Book The First: Poverty Chapter 35 What was behind Mr Pancks on Little Dorrit's Hand

It was at this time that Mr Pancks, in discharge of his compact with
Clennam, revealed to him the whole of his gipsy story, and told him
Little Dorrit's fortune. Her father was heir-at-law to a great estate
that had long lain unknown of, unclaimed, and accumulating. His right
was now clear, nothing interposed in his way, the Marshalsea gates stood
open, the Marshalsea walls were down, a few flourishes of his pen, and
he was extremely rich.

In his tracking out of the claim to its complete establishment, Mr
Pancks had shown a sagacity that nothing could baffle, and a patience
and secrecy that nothing could tire. 'I little thought, sir,' said
Pancks, 'when you and I crossed Smithfield that night, and I told you
what sort of a Collector I was, that this would come of it. I little
thought, sir, when I told you you were not of the Clennams of
Cornwall, that I was ever going to tell you who were of the Dorrits of
Dorsetshire.'

He then went on to detail. How, having that name recorded
in his note-book, he was first attracted by the name alone.

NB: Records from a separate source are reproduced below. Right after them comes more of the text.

@[simp] theorem rams_bindBoundary (n : Nat) (stored : Bool) (s : State) : (State.bindBoundary n stored s).rams =
    s.rams := by
  simp only [State.bindBoundary]
  repeat' split
  all_goals simp

@[simp] theorem rams_snapshotActions (s : State) : (State.snapshotActions s).rams = s.rams := by
  simp only [State.snapshotActions]
  simp

@[simp] theorem rams_evaluate (n : Nat) (s : State) : (State.evaluate n s).rams = s.rams := by
  simp only [State.evaluate]
  repeat' split
  all_goals simp

@[simp] theorem rams_profileStored (n d : Nat) (s : State) : (State.profileStored n d s).rams = s.rams := by
  simp only [State.profileStored]
  simp

@[simp] theorem rams_hartFail (n chan htag cause : Nat) (s : State) : (State.hartFail n chan htag cause s).rams =
    s.rams := by
  simp only [State.hartFail]
  simp

@[simp] theorem rams_hartEnd (n cause : Nat) (s : State) : (State.hartEnd n cause s).rams = s.rams := by
  simp only [State.hartEnd]
  repeat' split
  all_goals simp

@[simp] theorem rams_hartRead (n : Nat) (s : State) : (State.hartRead n s).rams = s.rams := by
  simp only [State.hartRead]
  repeat' split
  all_goals simp

@[simp] theorem rams_hartExpire (n : Nat) (s : State) : (State.hartExpire n s).rams = s.rams := by
  simp only [State.hartExpire]
  simp

@[simp] theorem rams_clearBind (n : Nat) (s : State) : (State.clearBind n s).rams = s.rams := by
  simp only [State.clearBind]
  repeat' split
  all_goals simp

/-! ### Machine/Events.lean -/

@[simp] theorem rams_pushLost (s : State) : (State.pushLost s).rams = s.rams := by
  simp only [State.pushLost]
  repeat' split
  all_goals simp

@[simp] theorem rams_pushRecord (s : State) : (State.pushRecord s).rams = s.rams := by
  simp only [State.pushRecord]
  repeat' split
  all_goals simp

@[simp] theorem rams_flushEvents (s : State) : (State.flushEvents s).rams = s.rams := by
  simp only [State.flushEvents]
  simp

/-! ### Machine/Tick.lean -/

@[simp] theorem rams_noteCrossing (s : State) : (State.noteCrossing s).rams = s.rams := by
  simp only [State.noteCrossing]
  repeat' split
  all_goals simp

@[simp] theorem rams_passClk (s : State) : (State.passClk s).rams = s.rams := by
  simp only [State.passClk]
  repeat' split
  all_goals simp

@[simp] theorem rams_missEvent (code level ph reaction unit tick items : Nat) (s : State) : (State.missEvent code
    level ph reaction unit tick items s).rams = s.rams := by
  simp only [State.missEvent]
  repeat' split
  all_goals simp

@[simp] theorem rams_enterMap (t : Nat) (s : State) : (State.enterMap t s).rams = s.rams := by
  simp only [State.enterMap]
  simp

@[simp] theorem rams_enterEmit (s : State) : (State.enterEmit s).rams = s.rams := by
  simp only [State.enterEmit]
  simp

@[simp] theorem rams_endMap (void : Bool) (s : State) : (State.endMap void s).rams = s.rams := by
  simp only [State.endMap]
  simp

@[simp] theorem rams_endCapture (s : State) : (State.endCapture s).rams = s.rams := by
  simp only [State.endCapture]
  repeat' split
  all_goals simp

@[simp] theorem rams_closeTick (s : State) : (State.closeTick s).rams = s.rams := by
  simp only [State.closeTick]
  simp

@[simp] theorem rams_tickClose (s : State) : (State.tickClose s).rams = s.rams := by
  simp only [State.tickClose]
  repeat' split
  all_goals simp

@[simp] theorem rams_endEmit (s : State) : (State.endEmit s).rams = s.rams := by
  simp only [State.endEmit]
  simp

@[simp] theorem rams_holdOn (l : List Nat) (s : State) : (State.holdOn l s).rams = s.rams := by
  simp only [State.holdOn]
  simp

@[simp] theorem rams_setTick (st : Nat) (s : State) : (State.setTick st s).rams = s.rams := by
  simp only [State.setTick]
  simp

@[simp] theorem rams_tickEvent (code : Nat) (s : State) : (State.tickEvent code s).rams = s.rams := by
  simp only [State.tickEvent]
  simp

@[simp] theorem rams_returnToSource (s : State) : (State.returnToSource s).rams = s.rams := by
  simp only [State.returnToSource]
  repeat' split
  all_goals simp

@[simp] theorem rams_stepTime (e : Int) (num : Nat) (dest : Int) (s : State) : (State.stepTime e num dest s).rams =
    s.rams := by
  simp only [State.stepTime]
  repeat' split
  all_goals simp

@[simp] theorem rams_drawRate (s : State) : (State.drawRate s).rams = s.rams := by
  simp only [State.drawRate]
  simp

@[simp] theorem rams_reference (e : Int) (num period : Nat) (base : Int) (beacon : Bool) (s : State) :
    (State.reference e num period base beacon s).rams = s.rams := by
  simp only [State.reference]
  simp

/-! ### Machine/Spares.lean -/

@[simp] theorem rams_refreshUnserved (s : State) : (State.refreshUnserved s).rams = s.rams := by
  simp only [State.refreshUnserved]
  simp

@[simp] theorem rams_markUnserved (n c cause : Nat) (s : State) : (State.markUnserved n c cause s).rams = s.rams :=
    by
  simp only [State.markUnserved]
  simp

@[simp] theorem rams_stopRotation (b : Nat) (s : State) : (State.stopRotation b s).rams = s.rams := by
  simp only [State.stopRotation]
  repeat' split
  all_goals simp

@[simp] theorem rams_beginTakeover (n c : Nat) (hard bad : Bool) (s : State) : (State.beginTakeover n c hard bad
    s).rams = s.rams := by
  simp only [State.beginTakeover]
  repeat' split
  all_goals simp

@[simp] theorem rams_hardenTakeover (n c : Nat) (s : State) : (State.hardenTakeover n c s).rams = s.rams := by
  simp only [State.hardenTakeover]
  repeat' split
  all_goals simp

@[simp] theorem rams_retryTakeover (n : Nat) (s : State) : (State.retryTakeover n s).rams = s.rams := by
  simp only [State.retryTakeover]
  repeat' split
  all_goals simp

@[simp] theorem rams_switchToMirror (n : Nat) (s : State) : (State.switchToMirror n s).rams = s.rams := by
  simp only [State.switchToMirror]
  repeat' split
  all_goals simp

@[simp] theorem rams_switchBack (n slot : Nat) (s : State) : (State.switchBack n slot s).rams = s.rams := by
  simp only [State.switchBack]
  simp

@[simp] theorem rams_switchRoute (n : Nat) (s : State) : (State.switchRoute n s).rams = s.rams := by
  simp only [State.switchRoute]
  repeat' split
  all_goals simp

@[simp] theorem rams_mirrorOutcome (b k ty : Nat) (f : BusFrame) (stamp : Nat) (s : State) : (State.mirrorOutcome b
    k ty f stamp s).rams = s.rams := by
  simp only [State.mirrorOutcome]
  repeat' split
  all_goals simp

@[simp] theorem rams_comparePair (b k : Nat) (m r : BusFrame × Nat × Nat) (s : State) : (State.comparePair b k m r
    s).rams = s.rams := by
  simp only [State.comparePair]
  repeat' split
  all_goals simp

@[simp] theorem rams_settleCheck (b k t : Nat) (s : State) : (State.settleCheck b k t s).rams = s.rams := by
  simp only [State.settleCheck]
  simp

@[simp] theorem rams_reportFrame (n : Nat) (f : BusFrame) (stamp : Nat) (s : State) : (State.reportFrame n f stamp
    s).rams = s.rams := by
  simp only [State.reportFrame]
  repeat' split
  all_goals simp

@[simp] theorem rams_hearFrame (n : Nat) (f : BusFrame) (stamp : Nat) (s : State) : (State.hearFrame n f stamp
    s).rams = s.rams := by
  simp only [State.hearFrame]
  repeat' split
  all_goals simp

@[simp] theorem rams_settlePort (n : Nat) (s : State) : (State.settlePort n s).rams = s.rams := by
  simp only [State.settlePort]
  repeat' split
  all_goals simp

@[simp] theorem rams_moveMirror (n : Nat) (s : State) : (State.moveMirror n s).rams = s.rams := by
  simp only [State.moveMirror]
  repeat' split
  all_goals simp

@[simp] theorem rams_moveRotation (b : Nat) (s : State) : (State.moveRotation b s).rams = s.rams := by
  simp only [State.moveRotation]
  repeat' split
  all_goals simp

@[simp] theorem rams_moveLane (l : Nat) (s : State) : (State.moveLane l s).rams = s.rams := by
  simp only [State.moveLane]
  repeat' split
  all_goals simp

@[simp] theorem rams_failLane (l cause : Nat) (s : State) : (State.failLane l cause s).rams = s.rams := by
  simp only [State.failLane]
  repeat' split
  all_goals simp

@[simp] theorem rams_useSpare (r : RamId) (row sp : Nat) (s : State) : (State.useSpare r row sp s).rams = s.rams :=
    by
  simp only [State.useSpare]
  simp

@[simp] theorem rams_retireRow (r : RamId) (row : Nat) (s : State) : (State.retireRow r row s).rams = s.rams := by
  simp only [State.retireRow]
  repeat' split
  all_goals simp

How, having
often found two exactly similar names, even belonging to the same place,
to involve no traceable consanguinity, near or distant, he did not at
first give much heed to this, except in the way of speculation as to
what a surprising change would be made in the condition of a little
seamstress, if she could be shown to have any interest in so large a
property. How he rather supposed himself to have pursued the idea into
its next degree, because there was something uncommon in the quiet
little seamstress, which pleased him and provoked his curiosity.